In article <3cf9857c-9893-49b3-be49-7ca4bd0a1d95@googlegroups.com>,
Alexandre Landi <alandi@lrde.epita.fr> wrote:

> Let's suppose I have an array - which I will call *my-array* - that looks
> like this:
>
> #2A((1 2 3)
> (4 5 6)
> (7 8 9))
>
> and I wish to apply some function f on the subarray
>
> #2A((5 6)
> (8 9))
>
> I'd love to be able to write
>
> (f (subarray *my-array* '(1 2) '(1 2))
>
> where the subarray function takes as arguments:
>
> - the original array
> - a 2-element list with starting point and ending point on the 1st dimension
> - another 2-element list with starting point and ending point on the 2nd
> dimension
> - etc.
>
> I am looking for some way to pass the subarray as argument to function f by
> reference (or by pointer?) instead of by value.
>
> (The dumb way to address this would be to write a function that creates (in
> this specific case) a 2*2 array and loops over i and j copying values from
> the original array. However, if you are dealing relatively large arrays, this
> would be quite costly.)
>
> I found there exists a cl-slice package but I do not get whether it copies
> values or accesses data by reference.

For a 1-dimensional array you could do this with a displaced array. But
CL doesn't have displaced arrays that refer to multi-dimensional arrays,
except by accessing a contiguous slice in the flat, row-major
representation (Lisp Machine Lisp had "conformant" arrays for this).

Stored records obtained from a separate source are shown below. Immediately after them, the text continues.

-- ==== Sys2Proof/Laws/PerInstr.lean ====
section
/-! SUPPORT. What is said of every instruction as syntax, one lemma per constructor. -/

namespace Sys2Proof.Laws.RoundTrip

/-- A well-formed instruction is read back from its own word (30_encoding.md R60 to R68). -/
def Statement (i : Instr) : Prop := i.wellFormed = true → decode (encode i) = .ok i

theorem nop : Statement .nop := fun _ => by
  simp [encode, decode, opcode_formatN, zeroN_formatN, ifZero]

theorem hexnib (b : Byte) : Statement (.hexnib b) := fun _ => by
  simp [encode, decode, opcode_formatB, zeroB_formatB, lowByte_formatB, ifZero]

theorem hexbyte (hi lo : Byte) : Statement (.hexbyte hi lo) := fun _ => by
  simp [encode, decode, opcode_formatH, zeroH_formatH, lowByte_formatH, highByte_formatH, ifZero]

theorem wclr : Statement .wclr := fun _ => by
  simp [encode, decode, opcode_formatN, zeroN_formatN, ifZero]

theorem wpush (b : Byte) : Statement (.wpush b) := fun _ => by
  simp [encode, decode, opcode_formatB, zeroB_formatB, lowByte_formatB, ifZero]

theorem unpack (c : WidthCode) : Statement (.unpack c) := fun h => by
  have hc : ¬c = 0#2 := by simpa [Instr.wellFormed, legalCode] using h
  simp only [encode, decode, opcode_formatW]
  simp [decodeUnpack, zeroW_formatW, widthField_formatW, lowByte_formatW, hc]

theorem classify (b : Byte) : Statement (.classify b) := fun _ => by
  simp [encode, decode, opcode_formatB, zeroB_formatB, lowByte_formatB, ifZero]

theorem plen (c : WidthCode) (len : Byte) : Statement (.plen c len) := fun h => by
  have hc : ¬c = 0#2 := by simpa [Instr.wellFormed, legalCode] using h
  simp only [encode, decode, opcode_formatW]
  simp [decodePlen, zeroW_formatW, widthField_formatW, lowByte_formatW, hc]

theorem ckclr : Statement .ckclr := fun _ => by
  simp [encode, decode, opcode_formatN, zeroN_formatN, ifZero]

theorem ckadd (b : Byte) : Statement (.ckadd b) := fun _ => by
  simp [encode, decode, opcode_formatB, zeroB_formatB, lowByte_formatB, ifZero]

theorem ckadd16 (h : Half) : Statement (.ckadd16 h) := fun _ => by
  simp [encode, decode, opcode_formatH, zeroH_formatH, lowHalf_formatH, ifZero]

theorem ckfin (b : Byte) : Statement (.ckfin b) := fun _ => by
  simp [encode, decode, opcode_formatB, zeroB_formatB, lowByte_formatB, ifZero]

theorem clrst : Statement .clrst := fun _ => by
  simp [encode, decode, opcode_formatN, zeroN_formatN, ifZero]

theorem reservedD (x : BitVec 28) : Statement (.reservedD x) := fun _ => by
  simp only [encode, decode, opcode_reserved, below28_reserved]; rfl

theorem reservedE (x : BitVec 28) : Statement (.reservedE x) := fun _ => by
  simp only [encode, decode, opcode_reserved, below28_reserved]; rfl

theorem reservedF (x : BitVec 28) : Statement (.reservedF x) := fun _ => by
  simp only [encode, decode, opcode_reserved, below28_reserved]; rfl

end Sys2Proof.Laws.RoundTrip
end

Perhaps you should redefine F so it takes the slice coordinates as
arguments, similar to the way the sequence functions take :START and
:END keywords.

--
Barry Margolin, barmar@alum.mit.edu
Arlington, MA
*** PLEASE post questions in newsgroups, not directly to me ***

Pascal J. Bourguignon

8/18/2015 3:40:00 PM

Alexandre Landi <alandi@lrde.epita.fr> writes:

> Let's suppose I have an array - which I will call *my-array* - that looks like this:
>
> #2A((1 2 3)
> (4 5 6)
> (7 8 9))
>
> and I wish to apply some function f on the subarray
>
> #2A((5 6)
> (8 9))
>
> I'd love to be able to write
>
> (f (subarray *my-array* '(1 2) '(1 2))
>
> where the subarray function takes as arguments:
>
> - the original array
> - a 2-element list with starting point and ending point on the 1st dimension
> - another 2-element list with starting point and ending point on the 2nd dimension
> - etc.
>
> I am looking for some way to pass the subarray as argument to function f by reference (or by pointer?) instead of by value.
>
> (The dumb way to address this would be to write a function that
> creates (in this specific case) a 2*2 array and loops over i and j
> copying values from the original array. However, if you are dealing
> relatively large arrays, this would be quite costly.)
>
> I found there exists a cl-slice package but I do not get whether it copies values or accesses data by reference.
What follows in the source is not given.